La reducción del nivel del río, uno de los más bravos de América, no sólo es abrupta sino prolongada. Entre las causas determinantes para la histórica bajante se encuentra el déficit de precipitaciones en las cuencas brasileñas del río Paraná, del Uruguay y del Iguazú, en un escenario de mayor variabilidad climática como consecuencia del calentamiento global y de cambios profundos en el uso de la tierra por la extensión de la frontera agropecuaria a lo largo de toda la cuenca.

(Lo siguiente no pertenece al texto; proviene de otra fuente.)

-- ==== Sys2Proof/Machine/Power.lean ====
section
/-! DEFINITION. Profiles (R300, R301), gating (R302 to R305, R309), epochs (R318), standby (R306), the monitors (R310), the
always-on domain (R311) and the OTP (R321). -/

namespace Sys2Proof.Machine

/-- The page index of the power page (R333). -/
def powerPage : Nat := 0x002

/-- The page index of the always-on page (R333). -/
def aonPage : Nat := 0x003

/-- A write to the power page by tenant 0; any write but one to SYS_RESET takes back the first half of a reset (R300). -/
def State.powerWrite (s : State) (who : Agent) (f : State → State) : State :=
  ({ s with power := { s.power with resetKey := false } } : State).ifHeadland who powerPage f

/-! ## Profiles (R301) -/

/-- The code of a profile. -/
def Profile.code : Profile → Nat
  | .neap => 0
  | .mean => 1
  | .spring => 2

/-- The profile of a TARGET code below 3. -/
def profileOf (n : Nat) : Profile := if n = 0 then .neap else if n = 1 then .mean else .spring

/-- PROFILE as it reads. -/
def Power.profileWord (p : Power) : Word :=
  flagAt p.busy 31 ||| at_ p.result.toNat 29 ||| at_ p.current.code 4 ||| at_ p.target.toNat 0

/-- A write of TARGET (R301, R310): refused and without effect while BUSY; 3, and all but Neap at the thermal-critical
alarm, are refused. -/
def State.profilePut (s : State) (v : Word) : State :=
  let t := fld v 1 0
  let p := s.power
  if p.busy then s
  else if t = 3 ∨ (p.critical ∧ t ≠ 0) then { s with power := { p with result := 1 } }
  else if profileOf t = p.current then { s with power := { p with result := 0, target := BitVec.ofNat 2 t } }
  else { s with power := { p with busy := true, result := 0, target := BitVec.ofNat 2 t, changeTo := profileOf t, switched := false } }

/-- A write of PROFILE (R300). -/
def execProfileWrite (who : Agent) (v : Word) (s : State) : Host.Outcome State Fault Refusal :=
  .next (s.powerWrite who fun t => t.profilePut v)

/-- A group rolls back, replays or copies. -/
def State.anyRolling (s : State) : Bool :=
  s.allLeaders.any fun k =>
    let t := (s.core k).tm.st
    decide (t = .restore) || decide (t = .replay) || decide (t = .copy)

/-- The switch of a profile change, once every group has committed; a group that rolls back first catches up (R301). -/
def execProfileSwitch (s : State) : Host.Outcome State Fault Refusal :=
  if s.power.busy && !s.power.switched && !s.anyRolling then
    let s1 := s.commitAll
    .next { s1 with power := { s1.power with current := s1.power.changeTo, switched := true } }
  else .next s

/-- A profile change ends (R301). -/
def execProfileChangeComplete (s : State) : Host.Outcome State Fault Refusal :=
  .next (if s.power.busy ∧ s.power.switched then { s with power := { s.power with busy := false, switched := false, result := 0 } }
    else s)

/-- Tj above 125 °C: source 9, and a change to Neap as if TARGET had been written (R301, R310). -/
def State.thermalCritical (s : State) (injected : Bool) : State :=
  let s1 := s.detect powerPage 9 injected
  let p := s1.power
  { s1 with power :=
      if p.current = .neap ∧ !p.busy then { p with critical := true, target := 0 }
      else { p with critical := true, busy := true, target := 0, changeTo := .neap, switched := false } }

/-- The thermal-critical alarm (R310). -/
def execThermalForcedNeap (s : State) : Host.Outcome State Fault Refusal := .next (s.thermalCritical false)

/-- The thermal-critical alarm clears (R301). -/
def execThermalAlarmClear (s : State) : Host.Outcome State Fault Refusal :=
  .next { s with power := { s.power with critical := false } }

/-! ## Gate domains (R302) -/

/-- Whether a domain can gate its clock. Cove 0 is refused on its own ground. -/
def gateClk (d : Nat) : Bool := decide (d < 45)

/-- Whether a domain can gate its power. -/
def gatePwr (d : Nat) : Bool := decide (d < 26) || decide (d = 38)

/-- The page that carries a domain's BLK_GATE (R302). -/
def gatePage (d : Nat) : Nat :=
  if d < 16 then covePage d
  else if d < 20 then 0x020 + (d - 16)
  else if d < 26 then 0x028 + (d - 20)
  else if d < 30 then 0x030 + (d - 26)
  else if d < 38 then 0x038 + (d - 30)
  else if d = 38 then 0x040
  else if d = 39 then 0x041
  else if d < 44 then 0x044 + (d - 40)
  else 0x018

/-- The domain whose BLK_GATE a page carries, if any. -/
def pageDomain (page : Nat) : Option Nat := (List.range 45).find? fun d => decide (gatePage d = page)

/-- GD_STATE (R302). -/
def Gate.word (g : Gate) : Word :=
  at_ (match g.st with | .on => 0 | .clk => 1 | .pwr => 2 | .reset => 3 | .going => 4) 29 ||| flagAt g.deferred 28
    ||| at_ g.req.toNat 26 ||| at_ (match g.gateBy with | .none => 0 | .headland => 1 | .harbour => 2) 24
    ||| at_ g.hold.toNat 12 ||| at_ g.reqTen.toNat 0

/-- BLK_GATE (R303). -/
def Gate.blkWord (g : Gate) : Word :=
  at_ (match g.status with | .none => 0 | .applied => 1 | .deferred => 2 | .refused => 3) 30 ||| at_ g.reqShown.toNat 0

/-! ## What gating does (R305) -/

/-- Spill every resident bank of a core, bank 0 included (R305). -/
def State.spillAll (s : State) (k : Nat) : State :=
  (List.range 12).foldl (fun t i =>
    match (t.core k).arch.banks.toList[i]? with
    | some (some b) => t.spill k i b
    | _ => t) s

/-- A group comes back from gating: bank 0 is filled where it was spilled, unless slot 0 is HELD (R125), the vector buffer is loaded,
the group commits, and the parks, wakes and completions that were recorded reach its slots (R121, R305). -/
def State.ungateGroup (s : State) (k : Nat) : State :=
  let c := s.core k
  let s1 := if (c.slot 0).st ≠ .empty ∧ (c.slot 0).st ≠ .held ∧ (c.ctx 0 0).isNone then (s.fill k 0 0).reloadVector k else s
  let s2 := s1.commitNow k
  let parks := (s2.core k).arrivals
  if s2.takesInput k then
    (parks.foldl (fun t a => t.tenantArrive k a) (s2.modCore k fun c => { c with arrivals := [] })).releaseHeld k
  else s2

/-- The endpoints of an interface's or link's domain (R273, R283). -/
def domainEndpoints (d : Nat) : List Nat :=
  if d < 16 then []
  else if d < 20 then (List.range 32).map fun j => 0x400 + 32 * (d - 16) + j
  else if d < 26 then (List.range 16).map fun j => 0x10 * (d - 20) + j
  else if d < 30 then (List.range 4).map fun j => 0x080 + 4 * (d - 26) + j
  else if d < 38 then (List.range 2).map fun j => 0x0A0 + 2 * (d - 30) + j
  else if d = 38 then (List.range 16).map fun j => 0x100 + j
  else if d = 39 then [0x120, 0x121]
  else if d < 44 then (List.range 2).map fun j => 0x130 + 2 * (d - 40) + j
  else []

/-- An interface behaves as a port whose link is down (R297, R305, R306): a link and a port drop, and transmit descriptors
of ports with a link end short. -/
def State.portDown (s : State) (d : Nat) : State :=
  let cut := fun (t : State) => t.cutTx (domainEndpoints d)
  if 16 ≤ d ∧ d < 20 then cut (s.modLink (d - 16) fun x => if x.link = .up then { x with link := .down } else x)
  else if 20 ≤ d ∧ d < 26 then cut (s.modEth (d - 20) fun e => { e with up := false })
  else if d = 38 then cut { s with pcie := { s.pcie with up := false } }
  else s

/-- An interface retrains as it comes back: an enabled link starts in TRAINING with its positions LEFT (R279, R305). -/
def State.portRetrain (s : State) (d : Nat) : State :=
  if 16 ≤ d ∧ d < 20 then
    s.modLink (d - 16) fun x => if x.link = .off then x else { x.allLeft with link := .training, started := false, silent := 0 }
  else s

/-- Every core of a cove stops for a gate or goes on; a group that splits at its last commit leaves no core that runs (R305). -/
def State.gateCores (s : State) (n : Nat) (b : Bool) : State :=
  (List.range 8).foldl (fun t i => t.modCore (8 * n + i) fun c => { c with gated := b }) s

/-- The cores of a cove and its cluster cache before their power goes: every bank spilled, the shadows discarded, the cache written back
and invalidated (R305). -/
def State.powerCove (s : State) (n : Nat) : State :=
  ((s.leaders n).foldl (fun t k => (t.spillAll k).modCore k fun c => { c with tm := { c.tm with shadow := none, pending := none } }) s).cacheFlush n

/-- A unit leaves service for a gate. -/
def State.leaveService (s : State) (d : Nat) (pwr : Bool) : State :=
  let s1 := if d < 16 then
      let t := ((s.leaders d).foldl (fun t k => t.commitNow k) s).gateCores d true
      if pwr then t.powerCove d else t
    else s.portDown d
  s1.setGate d { s1.gate d with epoch := some s1.power.epoch }

/-- A unit comes back into service. -/
def State.enterService (s : State) (d : Nat) : State :=
  let s1 := if d < 16 then (s.leaders d).foldl (fun t k => t.ungateGroup k) (s.gateCores d false) else s.portRetrain d
  s1.setGate d { s1.gate d with epoch := none, st := .on }

/-! ## Gating commands (R303, R304) -/

/-- Event 12: a Harbour request applied, deferred or refused (R304, R310). -/
def State.harbourEvent (s : State) : State := s.raiseN 12

/-- A domain starts on its way to a state; a cove whose clock is gated already loses its power as one that was on does (R305). -/
def State.gateGo (s : State) (d : Nat) (dest : GateState) (by_ : GateBy) : State :=
  let g := s.gate d
  let s1 := if g.st = .on ∧ dest ≠ .on then s.leaveService d (decide (dest = .pwr))
    else if d < 16 ∧ dest = .pwr then s.powerCove d
    else s
  let g1 := s1.gate d
  s1.setGate d { g1 with st := .going, next := dest, gateBy := if dest = .on then .none else by_ }

/-- Apply a Harbour request that stands. -/
def State.applyHarbour (s : State) (d : Nat) : State :=
  let g := s.gate d
  let s1 := s.gateGo d (if g.req = 2 then .pwr else .clk) .harbour
  let g1 := s1.gate d
  (s1.setGate d { g1 with deferred := false, status := .applied }).harbourEvent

Después de analizar las mediciones de los caudales medios diarios del Paraná a lo largo de 117 años, desde 1905 a 2021, investigadores de la Universidad Nacional de Rosario concluyeron que “la disminución observada en los años 2020 y 2021 puede relacionarse sustancialmente a lluvias medias anuales muy por debajo de las consideradas normales en el último período”. Esto destaca un trabajo presentado en las XV Jornadas de Ciencias, s e Innovación de la universidad pública rosarina que lleva las firmas de Pedro Basile, Gerardo Riccardi y Marina García.

La bajante de estos últimos dos años transformó el paisaje de los humedales: las costas se ampliaron, dejando a la vista la arena y el limo que le dan al río su color marrón y emergieron varias maravillas que habían quedado sepultadas por el agua: fragmentos de un viejo puente en la ciudad de Santa Fe, antiguas anclas a la altura de Ramallo y, en la ciudad de Paraná, una ermita de la Virgen de Guadalupe que se había hundido a principios de 1991 tras una creciente.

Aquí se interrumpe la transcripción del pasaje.